> [Exercise objective] Using the records below, repeat exactly the lines from the one holding "if x.2.drop then" through the one holding "let sec := s.tbs.mono / secU", both ends included, and no others.
^^^^
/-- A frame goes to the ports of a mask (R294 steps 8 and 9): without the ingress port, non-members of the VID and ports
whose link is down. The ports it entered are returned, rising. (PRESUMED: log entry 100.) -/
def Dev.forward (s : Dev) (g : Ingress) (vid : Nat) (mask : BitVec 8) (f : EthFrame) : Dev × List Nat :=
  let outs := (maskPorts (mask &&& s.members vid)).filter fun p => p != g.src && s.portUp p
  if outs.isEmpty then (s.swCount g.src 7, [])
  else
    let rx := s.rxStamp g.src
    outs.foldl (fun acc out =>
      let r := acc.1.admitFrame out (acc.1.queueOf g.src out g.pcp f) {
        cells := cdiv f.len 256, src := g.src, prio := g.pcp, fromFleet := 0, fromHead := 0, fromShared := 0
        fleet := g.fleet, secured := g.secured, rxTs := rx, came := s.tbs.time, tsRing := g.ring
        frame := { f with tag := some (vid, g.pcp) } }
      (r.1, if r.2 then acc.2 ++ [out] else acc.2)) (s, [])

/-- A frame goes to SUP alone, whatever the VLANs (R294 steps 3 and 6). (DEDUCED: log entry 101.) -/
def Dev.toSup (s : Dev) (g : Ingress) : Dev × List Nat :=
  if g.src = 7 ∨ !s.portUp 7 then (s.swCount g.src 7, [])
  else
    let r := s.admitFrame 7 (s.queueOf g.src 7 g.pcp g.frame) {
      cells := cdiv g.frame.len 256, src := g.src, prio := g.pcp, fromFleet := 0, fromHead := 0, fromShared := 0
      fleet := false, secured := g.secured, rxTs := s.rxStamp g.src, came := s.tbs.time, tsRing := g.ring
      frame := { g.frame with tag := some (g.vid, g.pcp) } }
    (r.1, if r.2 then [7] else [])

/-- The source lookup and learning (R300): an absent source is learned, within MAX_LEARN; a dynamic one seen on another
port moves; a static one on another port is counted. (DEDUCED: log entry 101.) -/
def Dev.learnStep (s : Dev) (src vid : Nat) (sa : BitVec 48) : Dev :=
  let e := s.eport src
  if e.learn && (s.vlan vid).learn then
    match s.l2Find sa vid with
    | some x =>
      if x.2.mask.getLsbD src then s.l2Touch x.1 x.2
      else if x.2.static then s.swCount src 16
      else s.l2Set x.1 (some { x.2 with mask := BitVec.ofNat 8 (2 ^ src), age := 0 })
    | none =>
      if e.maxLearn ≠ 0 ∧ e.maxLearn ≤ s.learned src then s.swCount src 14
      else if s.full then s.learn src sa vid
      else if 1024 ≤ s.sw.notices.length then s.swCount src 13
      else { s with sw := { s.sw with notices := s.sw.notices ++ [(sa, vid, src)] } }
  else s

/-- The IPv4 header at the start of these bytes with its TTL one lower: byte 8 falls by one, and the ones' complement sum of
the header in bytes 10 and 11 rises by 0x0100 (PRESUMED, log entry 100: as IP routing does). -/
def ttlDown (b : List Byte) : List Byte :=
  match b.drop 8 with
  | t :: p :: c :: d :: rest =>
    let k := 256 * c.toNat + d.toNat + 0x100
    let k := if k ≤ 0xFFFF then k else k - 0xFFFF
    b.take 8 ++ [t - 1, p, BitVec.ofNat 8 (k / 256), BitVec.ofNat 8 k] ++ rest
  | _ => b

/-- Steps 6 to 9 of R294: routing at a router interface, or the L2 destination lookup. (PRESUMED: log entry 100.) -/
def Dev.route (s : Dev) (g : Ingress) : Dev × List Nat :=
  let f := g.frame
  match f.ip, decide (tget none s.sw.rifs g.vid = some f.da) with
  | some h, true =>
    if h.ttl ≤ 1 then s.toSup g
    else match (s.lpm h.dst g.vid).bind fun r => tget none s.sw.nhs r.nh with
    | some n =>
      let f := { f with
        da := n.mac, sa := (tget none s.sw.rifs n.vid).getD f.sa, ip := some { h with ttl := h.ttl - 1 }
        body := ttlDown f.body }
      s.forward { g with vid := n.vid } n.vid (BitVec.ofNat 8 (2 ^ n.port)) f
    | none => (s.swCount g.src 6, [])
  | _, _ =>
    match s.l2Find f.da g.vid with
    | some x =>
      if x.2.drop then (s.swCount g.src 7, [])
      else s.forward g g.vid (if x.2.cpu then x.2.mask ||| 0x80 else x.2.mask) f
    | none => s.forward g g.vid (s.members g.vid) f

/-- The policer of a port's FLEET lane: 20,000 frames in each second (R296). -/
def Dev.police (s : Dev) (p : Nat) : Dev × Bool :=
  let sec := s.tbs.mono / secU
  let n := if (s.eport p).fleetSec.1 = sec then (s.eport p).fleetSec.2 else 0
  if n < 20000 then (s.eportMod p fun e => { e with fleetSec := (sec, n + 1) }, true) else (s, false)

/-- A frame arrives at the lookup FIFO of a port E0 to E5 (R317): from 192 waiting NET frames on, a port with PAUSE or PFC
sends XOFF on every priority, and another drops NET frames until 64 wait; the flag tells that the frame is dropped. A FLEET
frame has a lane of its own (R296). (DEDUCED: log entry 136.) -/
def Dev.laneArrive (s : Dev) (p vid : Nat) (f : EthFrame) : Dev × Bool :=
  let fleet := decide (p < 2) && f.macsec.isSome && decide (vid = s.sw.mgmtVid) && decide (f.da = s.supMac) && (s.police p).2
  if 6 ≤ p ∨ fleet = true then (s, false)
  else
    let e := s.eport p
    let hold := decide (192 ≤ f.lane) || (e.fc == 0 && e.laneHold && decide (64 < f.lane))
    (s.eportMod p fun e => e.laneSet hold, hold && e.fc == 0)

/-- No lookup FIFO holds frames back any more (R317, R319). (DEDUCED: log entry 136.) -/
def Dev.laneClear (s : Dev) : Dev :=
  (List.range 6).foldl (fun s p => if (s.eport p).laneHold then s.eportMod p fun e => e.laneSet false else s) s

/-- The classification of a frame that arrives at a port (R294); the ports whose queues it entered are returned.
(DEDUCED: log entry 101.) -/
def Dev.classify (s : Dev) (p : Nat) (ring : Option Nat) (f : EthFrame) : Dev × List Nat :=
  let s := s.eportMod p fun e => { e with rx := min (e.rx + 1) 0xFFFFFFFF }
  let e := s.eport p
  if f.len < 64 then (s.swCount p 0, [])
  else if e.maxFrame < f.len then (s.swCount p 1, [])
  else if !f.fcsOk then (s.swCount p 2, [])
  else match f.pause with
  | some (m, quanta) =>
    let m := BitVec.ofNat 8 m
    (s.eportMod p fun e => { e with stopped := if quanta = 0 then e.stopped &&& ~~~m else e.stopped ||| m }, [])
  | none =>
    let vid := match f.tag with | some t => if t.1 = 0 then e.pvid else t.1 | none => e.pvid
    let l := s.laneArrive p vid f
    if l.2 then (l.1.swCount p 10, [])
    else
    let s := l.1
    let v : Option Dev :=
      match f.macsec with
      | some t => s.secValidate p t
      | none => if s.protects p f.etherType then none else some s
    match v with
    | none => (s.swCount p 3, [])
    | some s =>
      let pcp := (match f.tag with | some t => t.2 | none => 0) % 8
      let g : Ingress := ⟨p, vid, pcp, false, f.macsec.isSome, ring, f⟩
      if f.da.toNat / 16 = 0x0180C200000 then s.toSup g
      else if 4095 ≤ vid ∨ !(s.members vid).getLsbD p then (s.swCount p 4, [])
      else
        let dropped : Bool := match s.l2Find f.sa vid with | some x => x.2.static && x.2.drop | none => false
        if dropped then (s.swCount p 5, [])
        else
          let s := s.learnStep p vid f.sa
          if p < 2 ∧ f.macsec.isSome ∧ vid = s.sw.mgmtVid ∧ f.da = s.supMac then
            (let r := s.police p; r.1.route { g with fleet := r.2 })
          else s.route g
^^^^
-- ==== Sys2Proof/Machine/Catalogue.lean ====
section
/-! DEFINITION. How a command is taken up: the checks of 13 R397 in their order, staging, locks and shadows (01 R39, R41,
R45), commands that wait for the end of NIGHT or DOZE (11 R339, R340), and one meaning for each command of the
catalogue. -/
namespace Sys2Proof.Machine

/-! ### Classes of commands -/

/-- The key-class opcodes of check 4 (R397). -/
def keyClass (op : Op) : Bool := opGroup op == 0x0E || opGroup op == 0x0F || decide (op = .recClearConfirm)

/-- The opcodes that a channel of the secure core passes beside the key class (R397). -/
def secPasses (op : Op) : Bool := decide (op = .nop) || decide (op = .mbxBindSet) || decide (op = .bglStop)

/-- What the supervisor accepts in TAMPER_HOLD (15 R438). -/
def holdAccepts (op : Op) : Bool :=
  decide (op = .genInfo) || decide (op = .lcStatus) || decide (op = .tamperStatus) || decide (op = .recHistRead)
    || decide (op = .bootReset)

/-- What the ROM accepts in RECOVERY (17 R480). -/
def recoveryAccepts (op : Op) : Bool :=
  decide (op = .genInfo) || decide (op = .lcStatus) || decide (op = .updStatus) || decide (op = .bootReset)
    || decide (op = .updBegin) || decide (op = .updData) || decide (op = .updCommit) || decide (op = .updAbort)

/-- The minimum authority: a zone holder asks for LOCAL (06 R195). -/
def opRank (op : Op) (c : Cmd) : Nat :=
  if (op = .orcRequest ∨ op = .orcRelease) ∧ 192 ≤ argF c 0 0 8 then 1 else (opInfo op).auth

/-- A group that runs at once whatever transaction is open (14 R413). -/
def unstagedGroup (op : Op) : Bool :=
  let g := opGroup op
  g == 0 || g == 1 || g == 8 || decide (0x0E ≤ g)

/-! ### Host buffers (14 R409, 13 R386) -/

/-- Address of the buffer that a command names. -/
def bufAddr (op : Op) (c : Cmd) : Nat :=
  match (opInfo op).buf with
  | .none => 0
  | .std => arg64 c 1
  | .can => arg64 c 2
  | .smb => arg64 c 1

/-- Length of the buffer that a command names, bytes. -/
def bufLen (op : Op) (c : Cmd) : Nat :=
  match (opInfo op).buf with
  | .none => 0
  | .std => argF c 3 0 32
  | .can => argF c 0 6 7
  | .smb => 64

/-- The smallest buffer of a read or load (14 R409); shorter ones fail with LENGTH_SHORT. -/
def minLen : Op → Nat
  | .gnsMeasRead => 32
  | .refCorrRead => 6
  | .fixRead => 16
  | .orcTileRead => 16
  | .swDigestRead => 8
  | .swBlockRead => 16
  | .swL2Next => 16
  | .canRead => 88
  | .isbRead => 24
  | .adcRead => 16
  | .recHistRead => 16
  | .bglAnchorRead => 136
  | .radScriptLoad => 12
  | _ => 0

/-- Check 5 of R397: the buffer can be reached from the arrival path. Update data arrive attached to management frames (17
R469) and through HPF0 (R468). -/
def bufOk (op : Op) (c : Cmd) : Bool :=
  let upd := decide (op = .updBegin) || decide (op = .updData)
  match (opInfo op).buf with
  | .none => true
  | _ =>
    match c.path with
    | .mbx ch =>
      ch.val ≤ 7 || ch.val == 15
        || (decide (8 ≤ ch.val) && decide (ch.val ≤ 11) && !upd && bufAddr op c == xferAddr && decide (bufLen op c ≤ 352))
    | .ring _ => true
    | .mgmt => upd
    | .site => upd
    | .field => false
^^^^
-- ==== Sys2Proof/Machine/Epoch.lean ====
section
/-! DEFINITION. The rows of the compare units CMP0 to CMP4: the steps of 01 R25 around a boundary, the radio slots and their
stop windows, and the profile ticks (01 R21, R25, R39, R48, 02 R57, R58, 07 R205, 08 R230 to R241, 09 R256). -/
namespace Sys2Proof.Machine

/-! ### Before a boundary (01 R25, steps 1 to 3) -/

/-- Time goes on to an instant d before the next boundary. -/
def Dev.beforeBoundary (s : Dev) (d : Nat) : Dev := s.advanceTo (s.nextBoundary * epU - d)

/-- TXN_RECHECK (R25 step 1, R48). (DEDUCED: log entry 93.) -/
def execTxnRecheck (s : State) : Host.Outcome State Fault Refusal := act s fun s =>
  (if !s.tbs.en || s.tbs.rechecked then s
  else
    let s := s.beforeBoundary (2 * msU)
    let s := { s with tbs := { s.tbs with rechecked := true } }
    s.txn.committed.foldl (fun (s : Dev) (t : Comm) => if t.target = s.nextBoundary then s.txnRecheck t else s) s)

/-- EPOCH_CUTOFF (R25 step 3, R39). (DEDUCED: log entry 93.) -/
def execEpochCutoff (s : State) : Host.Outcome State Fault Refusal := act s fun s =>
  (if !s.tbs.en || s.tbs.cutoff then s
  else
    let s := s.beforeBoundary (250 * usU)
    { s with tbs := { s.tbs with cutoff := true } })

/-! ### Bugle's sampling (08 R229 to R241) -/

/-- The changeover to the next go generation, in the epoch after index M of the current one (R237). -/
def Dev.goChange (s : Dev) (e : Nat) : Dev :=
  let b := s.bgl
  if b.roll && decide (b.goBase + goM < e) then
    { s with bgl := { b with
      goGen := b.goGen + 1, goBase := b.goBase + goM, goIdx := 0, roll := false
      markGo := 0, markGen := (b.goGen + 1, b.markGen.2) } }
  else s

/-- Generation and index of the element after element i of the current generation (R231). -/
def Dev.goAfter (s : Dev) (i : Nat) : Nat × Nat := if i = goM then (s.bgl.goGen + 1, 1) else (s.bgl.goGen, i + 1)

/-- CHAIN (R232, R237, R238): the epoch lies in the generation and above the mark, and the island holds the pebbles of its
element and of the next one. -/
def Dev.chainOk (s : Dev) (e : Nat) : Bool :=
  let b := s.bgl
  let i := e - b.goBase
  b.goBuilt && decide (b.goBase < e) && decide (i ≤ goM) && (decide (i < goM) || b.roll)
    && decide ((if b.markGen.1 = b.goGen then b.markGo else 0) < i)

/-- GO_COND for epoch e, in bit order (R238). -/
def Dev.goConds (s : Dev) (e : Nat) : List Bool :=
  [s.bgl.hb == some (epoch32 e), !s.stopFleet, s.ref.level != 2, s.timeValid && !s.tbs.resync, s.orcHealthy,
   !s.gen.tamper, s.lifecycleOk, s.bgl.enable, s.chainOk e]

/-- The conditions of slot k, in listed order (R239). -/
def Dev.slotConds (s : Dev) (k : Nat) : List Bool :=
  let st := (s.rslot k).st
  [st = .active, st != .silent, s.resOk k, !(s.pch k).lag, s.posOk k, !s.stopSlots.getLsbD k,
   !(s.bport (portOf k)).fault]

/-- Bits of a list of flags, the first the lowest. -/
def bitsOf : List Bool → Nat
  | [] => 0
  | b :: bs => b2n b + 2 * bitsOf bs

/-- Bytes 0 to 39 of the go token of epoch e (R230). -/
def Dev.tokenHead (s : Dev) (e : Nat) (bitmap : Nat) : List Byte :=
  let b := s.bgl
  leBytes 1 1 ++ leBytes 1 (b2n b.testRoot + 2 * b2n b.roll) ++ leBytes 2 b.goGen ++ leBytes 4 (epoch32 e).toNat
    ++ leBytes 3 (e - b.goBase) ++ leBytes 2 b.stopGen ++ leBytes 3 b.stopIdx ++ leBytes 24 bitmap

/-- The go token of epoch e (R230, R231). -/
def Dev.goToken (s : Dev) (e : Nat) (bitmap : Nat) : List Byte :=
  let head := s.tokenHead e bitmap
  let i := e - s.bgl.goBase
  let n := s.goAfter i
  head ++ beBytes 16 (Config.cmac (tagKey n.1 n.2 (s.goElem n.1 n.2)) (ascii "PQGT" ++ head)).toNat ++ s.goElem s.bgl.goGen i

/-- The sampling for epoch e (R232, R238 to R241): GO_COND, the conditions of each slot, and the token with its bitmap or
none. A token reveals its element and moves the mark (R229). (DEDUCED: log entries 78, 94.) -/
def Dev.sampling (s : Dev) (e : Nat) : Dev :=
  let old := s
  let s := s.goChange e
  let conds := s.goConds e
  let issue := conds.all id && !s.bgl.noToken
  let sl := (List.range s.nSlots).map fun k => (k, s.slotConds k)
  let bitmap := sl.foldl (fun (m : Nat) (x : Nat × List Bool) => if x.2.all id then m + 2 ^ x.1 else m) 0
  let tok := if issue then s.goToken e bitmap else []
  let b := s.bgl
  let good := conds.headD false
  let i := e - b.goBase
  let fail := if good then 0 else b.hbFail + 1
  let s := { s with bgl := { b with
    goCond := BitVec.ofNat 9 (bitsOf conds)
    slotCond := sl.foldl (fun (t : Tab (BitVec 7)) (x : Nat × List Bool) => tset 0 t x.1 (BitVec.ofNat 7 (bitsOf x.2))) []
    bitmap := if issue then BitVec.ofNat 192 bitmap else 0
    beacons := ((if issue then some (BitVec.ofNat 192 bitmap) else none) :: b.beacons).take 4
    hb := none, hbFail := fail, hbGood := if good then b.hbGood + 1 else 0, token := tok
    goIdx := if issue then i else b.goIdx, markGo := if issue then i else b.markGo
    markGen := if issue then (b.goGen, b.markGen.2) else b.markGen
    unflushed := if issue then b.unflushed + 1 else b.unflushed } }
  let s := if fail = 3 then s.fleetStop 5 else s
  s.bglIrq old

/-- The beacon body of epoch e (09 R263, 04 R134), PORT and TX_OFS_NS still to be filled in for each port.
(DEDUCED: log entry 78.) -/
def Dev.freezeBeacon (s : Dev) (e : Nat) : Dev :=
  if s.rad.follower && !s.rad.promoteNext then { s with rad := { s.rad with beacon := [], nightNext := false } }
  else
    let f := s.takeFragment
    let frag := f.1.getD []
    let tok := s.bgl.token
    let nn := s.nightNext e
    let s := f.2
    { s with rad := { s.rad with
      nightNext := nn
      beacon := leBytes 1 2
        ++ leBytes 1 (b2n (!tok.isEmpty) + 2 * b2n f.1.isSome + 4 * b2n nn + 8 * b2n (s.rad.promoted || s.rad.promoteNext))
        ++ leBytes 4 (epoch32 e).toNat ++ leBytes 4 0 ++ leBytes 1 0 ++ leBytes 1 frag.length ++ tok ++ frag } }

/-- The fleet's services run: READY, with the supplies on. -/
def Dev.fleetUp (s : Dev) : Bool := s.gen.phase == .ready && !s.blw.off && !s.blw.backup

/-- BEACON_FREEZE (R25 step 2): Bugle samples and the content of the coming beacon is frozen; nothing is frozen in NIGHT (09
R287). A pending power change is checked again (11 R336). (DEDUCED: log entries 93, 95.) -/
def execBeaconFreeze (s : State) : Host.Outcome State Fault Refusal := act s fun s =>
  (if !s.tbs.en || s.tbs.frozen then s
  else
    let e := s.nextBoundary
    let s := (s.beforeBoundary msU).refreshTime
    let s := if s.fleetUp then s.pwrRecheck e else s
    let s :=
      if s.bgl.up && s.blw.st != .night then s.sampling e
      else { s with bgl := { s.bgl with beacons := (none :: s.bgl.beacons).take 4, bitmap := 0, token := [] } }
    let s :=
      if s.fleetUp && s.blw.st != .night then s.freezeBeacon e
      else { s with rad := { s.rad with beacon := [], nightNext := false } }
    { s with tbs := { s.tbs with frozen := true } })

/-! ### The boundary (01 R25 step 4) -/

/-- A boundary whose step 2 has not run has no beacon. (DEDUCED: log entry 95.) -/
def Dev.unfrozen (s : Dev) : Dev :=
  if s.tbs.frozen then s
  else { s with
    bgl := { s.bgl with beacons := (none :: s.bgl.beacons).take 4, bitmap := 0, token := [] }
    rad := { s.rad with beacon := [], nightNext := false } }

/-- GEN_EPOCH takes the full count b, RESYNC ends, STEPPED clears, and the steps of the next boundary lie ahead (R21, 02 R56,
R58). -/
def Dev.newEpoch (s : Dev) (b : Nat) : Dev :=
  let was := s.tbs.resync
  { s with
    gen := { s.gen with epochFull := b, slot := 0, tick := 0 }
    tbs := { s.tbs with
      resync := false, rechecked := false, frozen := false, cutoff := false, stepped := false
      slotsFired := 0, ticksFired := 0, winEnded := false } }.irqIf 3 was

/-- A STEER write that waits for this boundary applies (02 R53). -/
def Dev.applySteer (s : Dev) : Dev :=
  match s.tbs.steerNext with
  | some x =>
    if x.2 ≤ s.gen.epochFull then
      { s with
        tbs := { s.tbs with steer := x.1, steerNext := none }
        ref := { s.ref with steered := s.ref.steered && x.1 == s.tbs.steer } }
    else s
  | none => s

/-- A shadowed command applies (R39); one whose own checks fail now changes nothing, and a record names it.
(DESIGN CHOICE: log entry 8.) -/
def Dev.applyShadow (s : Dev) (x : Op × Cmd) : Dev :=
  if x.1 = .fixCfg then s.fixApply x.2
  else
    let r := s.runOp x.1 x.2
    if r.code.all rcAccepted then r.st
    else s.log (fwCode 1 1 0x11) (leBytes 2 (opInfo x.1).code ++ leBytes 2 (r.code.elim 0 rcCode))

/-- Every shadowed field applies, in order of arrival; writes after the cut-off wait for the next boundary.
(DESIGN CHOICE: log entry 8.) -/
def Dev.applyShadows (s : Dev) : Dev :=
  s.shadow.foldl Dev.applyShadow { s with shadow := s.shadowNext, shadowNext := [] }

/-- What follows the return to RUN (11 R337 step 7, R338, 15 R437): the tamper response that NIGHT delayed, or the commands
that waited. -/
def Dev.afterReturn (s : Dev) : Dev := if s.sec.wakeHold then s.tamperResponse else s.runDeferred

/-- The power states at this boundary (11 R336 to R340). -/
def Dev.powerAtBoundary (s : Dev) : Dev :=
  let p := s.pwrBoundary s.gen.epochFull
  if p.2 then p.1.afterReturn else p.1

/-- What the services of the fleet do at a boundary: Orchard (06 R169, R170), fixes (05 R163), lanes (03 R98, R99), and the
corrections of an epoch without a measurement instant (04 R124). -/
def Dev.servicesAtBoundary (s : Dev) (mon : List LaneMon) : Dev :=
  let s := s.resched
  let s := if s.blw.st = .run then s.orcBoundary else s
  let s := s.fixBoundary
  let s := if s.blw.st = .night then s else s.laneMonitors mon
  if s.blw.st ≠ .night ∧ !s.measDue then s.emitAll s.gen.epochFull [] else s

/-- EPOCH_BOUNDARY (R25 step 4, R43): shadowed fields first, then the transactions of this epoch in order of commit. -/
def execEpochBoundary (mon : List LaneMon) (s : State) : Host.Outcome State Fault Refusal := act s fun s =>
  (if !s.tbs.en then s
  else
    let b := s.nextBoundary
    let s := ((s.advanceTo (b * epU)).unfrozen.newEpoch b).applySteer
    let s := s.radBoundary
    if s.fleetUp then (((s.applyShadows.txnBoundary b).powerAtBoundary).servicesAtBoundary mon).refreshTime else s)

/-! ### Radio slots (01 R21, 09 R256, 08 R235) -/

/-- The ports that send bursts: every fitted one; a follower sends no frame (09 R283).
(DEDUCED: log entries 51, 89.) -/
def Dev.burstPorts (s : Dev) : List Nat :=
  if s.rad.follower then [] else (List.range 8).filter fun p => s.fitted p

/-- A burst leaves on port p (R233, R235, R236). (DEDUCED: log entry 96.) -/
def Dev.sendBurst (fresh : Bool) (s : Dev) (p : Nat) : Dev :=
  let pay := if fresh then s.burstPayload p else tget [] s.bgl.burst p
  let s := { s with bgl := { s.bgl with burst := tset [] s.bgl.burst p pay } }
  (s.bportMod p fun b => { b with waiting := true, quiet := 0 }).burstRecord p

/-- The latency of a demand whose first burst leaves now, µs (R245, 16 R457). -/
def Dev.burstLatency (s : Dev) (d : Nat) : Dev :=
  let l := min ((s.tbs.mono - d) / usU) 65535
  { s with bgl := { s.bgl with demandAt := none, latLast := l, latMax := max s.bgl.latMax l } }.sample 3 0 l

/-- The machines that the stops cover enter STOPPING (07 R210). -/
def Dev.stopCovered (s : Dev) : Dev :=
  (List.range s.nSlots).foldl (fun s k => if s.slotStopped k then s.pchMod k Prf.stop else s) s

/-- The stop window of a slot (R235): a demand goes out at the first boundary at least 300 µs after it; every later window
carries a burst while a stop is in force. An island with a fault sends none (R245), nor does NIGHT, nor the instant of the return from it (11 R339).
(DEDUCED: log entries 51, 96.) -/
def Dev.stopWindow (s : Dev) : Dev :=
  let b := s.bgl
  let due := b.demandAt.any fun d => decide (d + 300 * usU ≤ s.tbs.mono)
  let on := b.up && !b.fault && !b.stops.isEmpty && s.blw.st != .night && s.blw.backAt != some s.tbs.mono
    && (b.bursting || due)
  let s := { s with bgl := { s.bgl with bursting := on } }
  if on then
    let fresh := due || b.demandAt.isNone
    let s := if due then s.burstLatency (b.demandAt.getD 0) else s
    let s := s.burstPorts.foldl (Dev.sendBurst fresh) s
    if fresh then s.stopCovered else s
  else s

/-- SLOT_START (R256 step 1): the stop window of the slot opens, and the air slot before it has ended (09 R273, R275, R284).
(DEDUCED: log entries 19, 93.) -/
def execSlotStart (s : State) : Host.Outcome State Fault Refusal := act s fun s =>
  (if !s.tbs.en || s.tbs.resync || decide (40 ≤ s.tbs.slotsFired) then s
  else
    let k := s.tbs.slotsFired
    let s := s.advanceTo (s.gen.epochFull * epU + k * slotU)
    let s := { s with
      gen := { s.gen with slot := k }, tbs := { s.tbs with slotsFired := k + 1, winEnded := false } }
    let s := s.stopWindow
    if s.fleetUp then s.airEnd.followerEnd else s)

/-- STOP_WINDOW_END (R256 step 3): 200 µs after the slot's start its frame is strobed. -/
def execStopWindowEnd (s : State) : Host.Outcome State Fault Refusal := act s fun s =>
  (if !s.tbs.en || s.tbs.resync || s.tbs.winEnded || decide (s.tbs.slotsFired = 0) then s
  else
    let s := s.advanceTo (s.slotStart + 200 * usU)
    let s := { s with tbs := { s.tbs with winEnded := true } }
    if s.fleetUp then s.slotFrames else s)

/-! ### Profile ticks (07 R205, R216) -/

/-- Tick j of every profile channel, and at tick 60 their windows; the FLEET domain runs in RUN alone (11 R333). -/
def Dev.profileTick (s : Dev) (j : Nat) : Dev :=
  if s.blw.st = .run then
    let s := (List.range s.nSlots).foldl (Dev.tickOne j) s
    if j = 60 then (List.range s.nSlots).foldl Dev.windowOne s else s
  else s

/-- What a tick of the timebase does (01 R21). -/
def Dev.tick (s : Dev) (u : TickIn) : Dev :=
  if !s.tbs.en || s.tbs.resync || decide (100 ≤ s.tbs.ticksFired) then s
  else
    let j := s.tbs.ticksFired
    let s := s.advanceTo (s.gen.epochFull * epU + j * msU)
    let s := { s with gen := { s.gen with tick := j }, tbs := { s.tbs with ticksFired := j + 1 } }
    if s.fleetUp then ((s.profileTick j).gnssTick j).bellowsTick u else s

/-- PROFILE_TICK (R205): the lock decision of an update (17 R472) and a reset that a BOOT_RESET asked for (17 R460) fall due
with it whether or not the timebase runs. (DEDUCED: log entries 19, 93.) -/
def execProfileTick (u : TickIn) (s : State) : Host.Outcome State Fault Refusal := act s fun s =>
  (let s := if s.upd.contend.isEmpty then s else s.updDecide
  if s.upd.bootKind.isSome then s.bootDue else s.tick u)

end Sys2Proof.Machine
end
^^^^
> [Task output]
      if x.2.drop then (s.swCount g.src 7, [])
      else s.forward g g.vid (if x.2.cpu then x.2.mask ||| 0x80 else x.2.mask) f
    | none => s.forward g g.vid (s.members g.vid) f

/-- The policer of a port's FLEET lane: 20,000 frames in each second (R296). -/
def Dev.police (s : Dev) (p : Nat) : Dev × Bool :=
  let sec := s.tbs.mono / secU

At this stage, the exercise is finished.